- [Information shown]

-- ==== Sys2Proof/Laws/KeptInline.lean ====
section
/-! SUPPORT. What each operation of Machine/Inline.lean keeps: the fuses, the life counters, the queue, and memory or its form. -/

namespace Sys2Proof.Machine

theorem ilCount_core (block c : Nat) (s : State) : SameAll (ilCount block c s) s := ⟨rfl, rfl, rfl⟩

@[simp] theorem ilCount_copies (block c : Nat) (s : State) : (ilCount block c s).lc.copies = s.lc.copies := (ilCount_core block c s).1

@[simp] theorem ilCount_life (block c : Nat) (s : State) : (ilCount block c s).fv.life = s.fv.life := (ilCount_core block c s).2.1

@[simp] theorem ilCount_pending (block c : Nat) (s : State) : (ilCount block c s).pending = s.pending := (ilCount_core block c s).2.2

theorem sendPause_core (pair : Nat) (outbound : Bool) (quanta : Nat) (s : State) : SameAll (sendPause pair outbound quanta s) s := by simp [sendPause, SameAll]

@[simp] theorem sendPause_copies (pair : Nat) (outbound : Bool) (quanta : Nat) (s : State) : (sendPause pair outbound quanta s).lc.copies = s.lc.copies := (sendPause_core pair outbound quanta s).1

@[simp] theorem sendPause_life (pair : Nat) (outbound : Bool) (quanta : Nat) (s : State) : (sendPause pair outbound quanta s).fv.life = s.fv.life := (sendPause_core pair outbound quanta s).2.1

@[simp] theorem sendPause_pending (pair : Nat) (outbound : Bool) (quanta : Nat) (s : State) : (sendPause pair outbound quanta s).pending = s.pending := (sendPause_core pair outbound quanta s).2.2

theorem bufMoved_core (pair : Nat) (outbound : Bool) (was : Nat) (s : State) : SameAll (bufMoved pair outbound was s) s := by simp [bufMoved, SameAll]

@[simp] theorem bufMoved_copies (pair : Nat) (outbound : Bool) (was : Nat) (s : State) : (bufMoved pair outbound was s).lc.copies = s.lc.copies := (bufMoved_core pair outbound was s).1

@[simp] theorem bufMoved_life (pair : Nat) (outbound : Bool) (was : Nat) (s : State) : (bufMoved pair outbound was s).fv.life = s.fv.life := (bufMoved_core pair outbound was s).2.1

@[simp] theorem bufMoved_pending (pair : Nat) (outbound : Bool) (was : Nat) (s : State) : (bufMoved pair outbound was s).pending = s.pending := (bufMoved_core pair outbound was s).2.2

theorem pauseHalt_core (block quanta : Nat) (broken : Bool) (s : State) : SameAll (pauseHalt block quanta broken s) s := ⟨rfl, rfl, rfl⟩

@[simp] theorem pauseHalt_copies (block quanta : Nat) (broken : Bool) (s : State) : (pauseHalt block quanta broken s).lc.copies = s.lc.copies := (pauseHalt_core block quanta broken s).1

@[simp] theorem pauseHalt_life (block quanta : Nat) (broken : Bool) (s : State) : (pauseHalt block quanta broken s).fv.life = s.fv.life := (pauseHalt_core block quanta broken s).2.1

@[simp] theorem pauseHalt_pending (block quanta : Nat) (broken : Bool) (s : State) : (pauseHalt block quanta broken s).pending = s.pending := (pauseHalt_core block quanta broken s).2.2

theorem writePortCfg_core (pair : Nat) (mask val : W64) (s : State) : SameAll (writePortCfg pair mask val s) s := by simp [writePortCfg, SameAll]

@[simp] theorem writePortCfg_copies (pair : Nat) (mask val : W64) (s : State) : (writePortCfg pair mask val s).lc.copies = s.lc.copies := (writePortCfg_core pair mask val s).1

@[simp] theorem writePortCfg_life (pair : Nat) (mask val : W64) (s : State) : (writePortCfg pair mask val s).fv.life = s.fv.life := (writePortCfg_core pair mask val s).2.1

@[simp] theorem writePortCfg_pending (pair : Nat) (mask val : W64) (s : State) : (writePortCfg pair mask val s).pending = s.pending := (writePortCfg_core pair mask val s).2.2

theorem ilTail_core (block : Nat) (s : State) : SameAll (ilTail block s) s := by simp [ilTail, SameAll]

@[simp] theorem ilTail_copies (block : Nat) (s : State) : (ilTail block s).lc.copies = s.lc.copies := (ilTail_core block s).1

@[simp] theorem ilTail_life (block : Nat) (s : State) : (ilTail block s).fv.life = s.fv.life := (ilTail_core block s).2.1

@[simp] theorem ilTail_pending (block : Nat) (s : State) : (ilTail block s).pending = s.pending := (ilTail_core block s).2.2

theorem dropEgress_core (pair : Nat) (s : State) : SameAll (dropEgress pair s) s := by simp [dropEgress, SameAll]

@[simp] theorem dropEgress_copies (pair : Nat) (s : State) : (dropEgress pair s).lc.copies = s.lc.copies := (dropEgress_core pair s).1

@[simp] theorem dropEgress_life (pair : Nat) (s : State) : (dropEgress pair s).fv.life = s.fv.life := (dropEgress_core pair s).2.1

@[simp] theorem dropEgress_pending (pair : Nat) (s : State) : (dropEgress pair s).pending = s.pending := (dropEgress_core pair s).2.2

theorem ilBoundary_core (s : State) : SameAll (ilBoundary s) s := by simp [ilBoundary, SameAll]

@[simp] theorem ilBoundary_copies (s : State) : (ilBoundary s).lc.copies = s.lc.copies := (ilBoundary_core s).1

@[simp] theorem ilBoundary_life (s : State) : (ilBoundary s).fv.life = s.fv.life := (ilBoundary_core s).2.1

@[simp] theorem ilBoundary_pending (s : State) : (ilBoundary s).pending = s.pending := (ilBoundary_core s).2.2

theorem chargeFrame_core (j : FrameJob) (parts : List (Cell × Nat)) (lane rounds : Nat) (s : State) : SameAll (chargeFrame j parts lane rounds s) s := by simp [chargeFrame, SameAll]

@[simp] theorem chargeFrame_copies (j : FrameJob) (parts : List (Cell × Nat)) (lane rounds : Nat) (s : State) : (chargeFrame j parts lane rounds s).lc.copies = s.lc.copies := (chargeFrame_core j parts lane rounds s).1

@[simp] theorem chargeFrame_life (j : FrameJob) (parts : List (Cell × Nat)) (lane rounds : Nat) (s : State) : (chargeFrame j parts lane rounds s).fv.life = s.fv.life := (chargeFrame_core j parts lane rounds s).2.1

@[simp] theorem chargeFrame_pending (j : FrameJob) (parts : List (Cell × Nat)) (lane rounds : Nat) (s : State) : (chargeFrame j parts lane rounds s).pending = s.pending := (chargeFrame_core j parts lane rounds s).2.2

theorem frameDrop_core (block counter : Nat) (s : State) : SameAll (frameDrop block counter s) s := by
  unfold frameDrop
  split <;> simp [SameAll]

@[simp] theorem frameDrop_copies (block counter : Nat) (s : State) : (frameDrop block counter s).lc.copies = s.lc.copies := (frameDrop_core block counter s).1

@[simp] theorem frameDrop_life (block counter : Nat) (s : State) : (frameDrop block counter s).fv.life = s.fv.life := (frameDrop_core block counter s).2.1

@[simp] theorem frameDrop_pending (block counter : Nat) (s : State) : (frameDrop block counter s).pending = s.pending := (frameDrop_core block counter s).2.2

theorem enqueueFrame_core (f : RxFrame) (bytes : List Byte) (guarded : Bool) (s : State) : SameAll (enqueueFrame f bytes guarded s) s := by simp [enqueueFrame, SameAll]

@[simp] theorem enqueueFrame_copies (f : RxFrame) (bytes : List Byte) (guarded : Bool) (s : State) : (enqueueFrame f bytes guarded s).lc.copies = s.lc.copies := (enqueueFrame_core f bytes guarded s).1

@[simp] theorem enqueueFrame_life (f : RxFrame) (bytes : List Byte) (guarded : Bool) (s : State) : (enqueueFrame f bytes guarded s).fv.life = s.fv.life := (enqueueFrame_core f bytes guarded s).2.1

@[simp] theorem enqueueFrame_pending (f : RxFrame) (bytes : List Byte) (guarded : Bool) (s : State) : (enqueueFrame f bytes guarded s).pending = s.pending := (enqueueFrame_core f bytes guarded s).2.2

theorem runFrame_core (f : RxFrame) (j : FrameJob) (pn0 : Nat) (fs : List HwFault) (s : State) : SameAll (runFrame f j pn0 fs s) s := by
  unfold runFrame
  try dsimp only
  repeat' split
  all_goals simp [SameAll]

@[simp] theorem runFrame_copies (f : RxFrame) (j : FrameJob) (pn0 : Nat) (fs : List HwFault) (s : State) : (runFrame f j pn0 fs s).lc.copies = s.lc.copies := (runFrame_core f j pn0 fs s).1

@[simp] theorem runFrame_life (f : RxFrame) (j : FrameJob) (pn0 : Nat) (fs : List HwFault) (s : State) : (runFrame f j pn0 fs s).fv.life = s.fv.life := (runFrame_core f j pn0 fs s).2.1

@[simp] theorem runFrame_pending (f : RxFrame) (j : FrameJob) (pn0 : Nat) (fs : List HwFault) (s : State) : (runFrame f j pn0 fs s).pending = s.pending := (runFrame_core f j pn0 fs s).2.2

theorem judgeFrame_core (f : RxFrame) (fs : List HwFault) (s : State) : SameAll (judgeFrame f fs s) s := by
  unfold judgeFrame
  try dsimp only
  repeat' split
  all_goals simp [SameAll]

@[simp] theorem judgeFrame_copies (f : RxFrame) (fs : List HwFault) (s : State) : (judgeFrame f fs s).lc.copies = s.lc.copies := (judgeFrame_core f fs s).1

@[simp] theorem judgeFrame_life (f : RxFrame) (fs : List HwFault) (s : State) : (judgeFrame f fs s).fv.life = s.fv.life := (judgeFrame_core f fs s).2.1

@[simp] theorem judgeFrame_pending (f : RxFrame) (fs : List HwFault) (s : State) : (judgeFrame f fs s).pending = s.pending := (judgeFrame_core f fs s).2.2

theorem shedFrames_core (s : State) : SameAll (shedFrames s) s := by simp [shedFrames, SameAll]

@[simp] theorem shedFrames_copies (s : State) : (shedFrames s).lc.copies = s.lc.copies := (shedFrames_core s).1

@[simp] theorem shedFrames_life (s : State) : (shedFrames s).fv.life = s.fv.life := (shedFrames_core s).2.1

@[simp] theorem shedFrames_pending (s : State) : (shedFrames s).pending = s.pending := (shedFrames_core s).2.2

theorem ilCount_same (block c : Nat) (s : State) : SameMem (ilCount block c s) s := rfl

@[simp] theorem ilCount_mem (block c : Nat) (s : State) : (ilCount block c s).mem = s.mem := ilCount_same block c s

theorem sendPause_same (pair : Nat) (outbound : Bool) (quanta : Nat) (s : State) : SameMem (sendPause pair outbound quanta s) s := by simp [sendPause, SameMem]

@[simp] theorem sendPause_mem (pair : Nat) (outbound : Bool) (quanta : Nat) (s : State) : (sendPause pair outbound quanta s).mem = s.mem := sendPause_same pair outbound quanta s

theorem bufMoved_same (pair : Nat) (outbound : Bool) (was : Nat) (s : State) : SameMem (bufMoved pair outbound was s) s := by simp [bufMoved, SameMem]

@[simp] theorem bufMoved_mem (pair : Nat) (outbound : Bool) (was : Nat) (s : State) : (bufMoved pair outbound was s).mem = s.mem := bufMoved_same pair outbound was s

theorem pauseHalt_same (block quanta : Nat) (broken : Bool) (s : State) : SameMem (pauseHalt block quanta broken s) s := rfl

@[simp] theorem pauseHalt_mem (block quanta : Nat) (broken : Bool) (s : State) : (pauseHalt block quanta broken s).mem = s.mem := pauseHalt_same block quanta broken s

theorem writePortCfg_same (pair : Nat) (mask val : W64) (s : State) : SameMem (writePortCfg pair mask val s) s := by simp [writePortCfg, SameMem]

@[simp] theorem writePortCfg_mem (pair : Nat) (mask val : W64) (s : State) : (writePortCfg pair mask val s).mem = s.mem := writePortCfg_same pair mask val s

theorem ilTail_same (block : Nat) (s : State) : SameMem (ilTail block s) s := by simp [ilTail, SameMem]

@[simp] theorem ilTail_mem (block : Nat) (s : State) : (ilTail block s).mem = s.mem := ilTail_same block s

theorem dropEgress_same (pair : Nat) (s : State) : SameMem (dropEgress pair s) s := by simp [dropEgress, SameMem]

@[simp] theorem dropEgress_mem (pair : Nat) (s : State) : (dropEgress pair s).mem = s.mem := dropEgress_same pair s

theorem ilBoundary_same (s : State) : SameMem (ilBoundary s) s := by simp [ilBoundary, SameMem]

@[simp] theorem ilBoundary_mem (s : State) : (ilBoundary s).mem = s.mem := ilBoundary_same s

theorem chargeFrame_same (j : FrameJob) (parts : List (Cell × Nat)) (lane rounds : Nat) (s : State) : SameMem (chargeFrame j parts lane rounds s) s := by simp [chargeFrame, SameMem]

@[simp] theorem chargeFrame_mem (j : FrameJob) (parts : List (Cell × Nat)) (lane rounds : Nat) (s : State) : (chargeFrame j parts lane rounds s).mem = s.mem := chargeFrame_same j parts lane rounds s

theorem frameDrop_same (block counter : Nat) (s : State) : SameMem (frameDrop block counter s) s := by
  unfold frameDrop
  split <;> simp [SameMem]

@[simp] theorem frameDrop_mem (block counter : Nat) (s : State) : (frameDrop block counter s).mem = s.mem := frameDrop_same block counter s

theorem enqueueFrame_same (f : RxFrame) (bytes : List Byte) (guarded : Bool) (s : State) : SameMem (enqueueFrame f bytes guarded s) s := by simp [enqueueFrame, SameMem]

@[simp] theorem enqueueFrame_mem (f : RxFrame) (bytes : List Byte) (guarded : Bool) (s : State) : (enqueueFrame f bytes guarded s).mem = s.mem := enqueueFrame_same f bytes guarded s

theorem runFrame_wf (f : RxFrame) (j : FrameJob) (pn0 : Nat) (fs : List HwFault) (s : State) : KeepMem (runFrame f j pn0 fs s) s := by
  unfold runFrame
  try dsimp only
  iterate 30 all_goals (try first | with_reducible exact KeepMem.refl _ | assumption | split | with_reducible refine KeepMem.trans (stallCount_wf ..) ?_ | with_reducible refine KeepMem.trans (acceptPN_wf ..) ?_ | with_reducible refine KeepMem.trans (assignPN_wf ..) ?_ | with_reducible refine KeepMem.trans (KeepMem.of_eq (noteMismatch_mem ..)) ?_ | with_reducible refine KeepMem.trans (KeepMem.of_eq (chargeFrame_mem ..)) ?_ | with_reducible refine KeepMem.trans (KeepMem.of_eq (frameDrop_mem ..)) ?_ | with_reducible refine KeepMem.trans (KeepMem.of_eq (enqueueFrame_mem ..)) ?_)

theorem judgeFrame_wf (f : RxFrame) (fs : List HwFault) (s : State) : KeepMem (judgeFrame f fs s) s := by
  unfold judgeFrame
  try dsimp only
  iterate 8 all_goals (try first | with_reducible exact KeepMem.refl _ | assumption | split | with_reducible refine KeepMem.trans (stallCount_wf ..) ?_ | with_reducible refine KeepMem.trans (runFrame_wf ..) ?_ | with_reducible refine KeepMem.trans (KeepMem.of_eq (setEvent_mem ..)) ?_ | with_reducible refine KeepMem.trans (KeepMem.of_eq (causeLeave_mem ..)) ?_ | with_reducible refine KeepMem.trans (KeepMem.of_eq (frameDrop_mem ..)) ?_ | with_reducible refine KeepMem.trans (KeepMem.of_eq (enqueueFrame_mem ..)) ?_)

theorem shedFrames_same (s : State) : SameMem (shedFrames s) s := by simp [shedFrames, SameMem]

@[simp] theorem shedFrames_mem (s : State) : (shedFrames s).mem = s.mem := shedFrames_same s

end Sys2Proof.Machine
end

- [Required action] A single figure must be given: how many lines of the records above include the string "Machine".

- [Exercise response] 3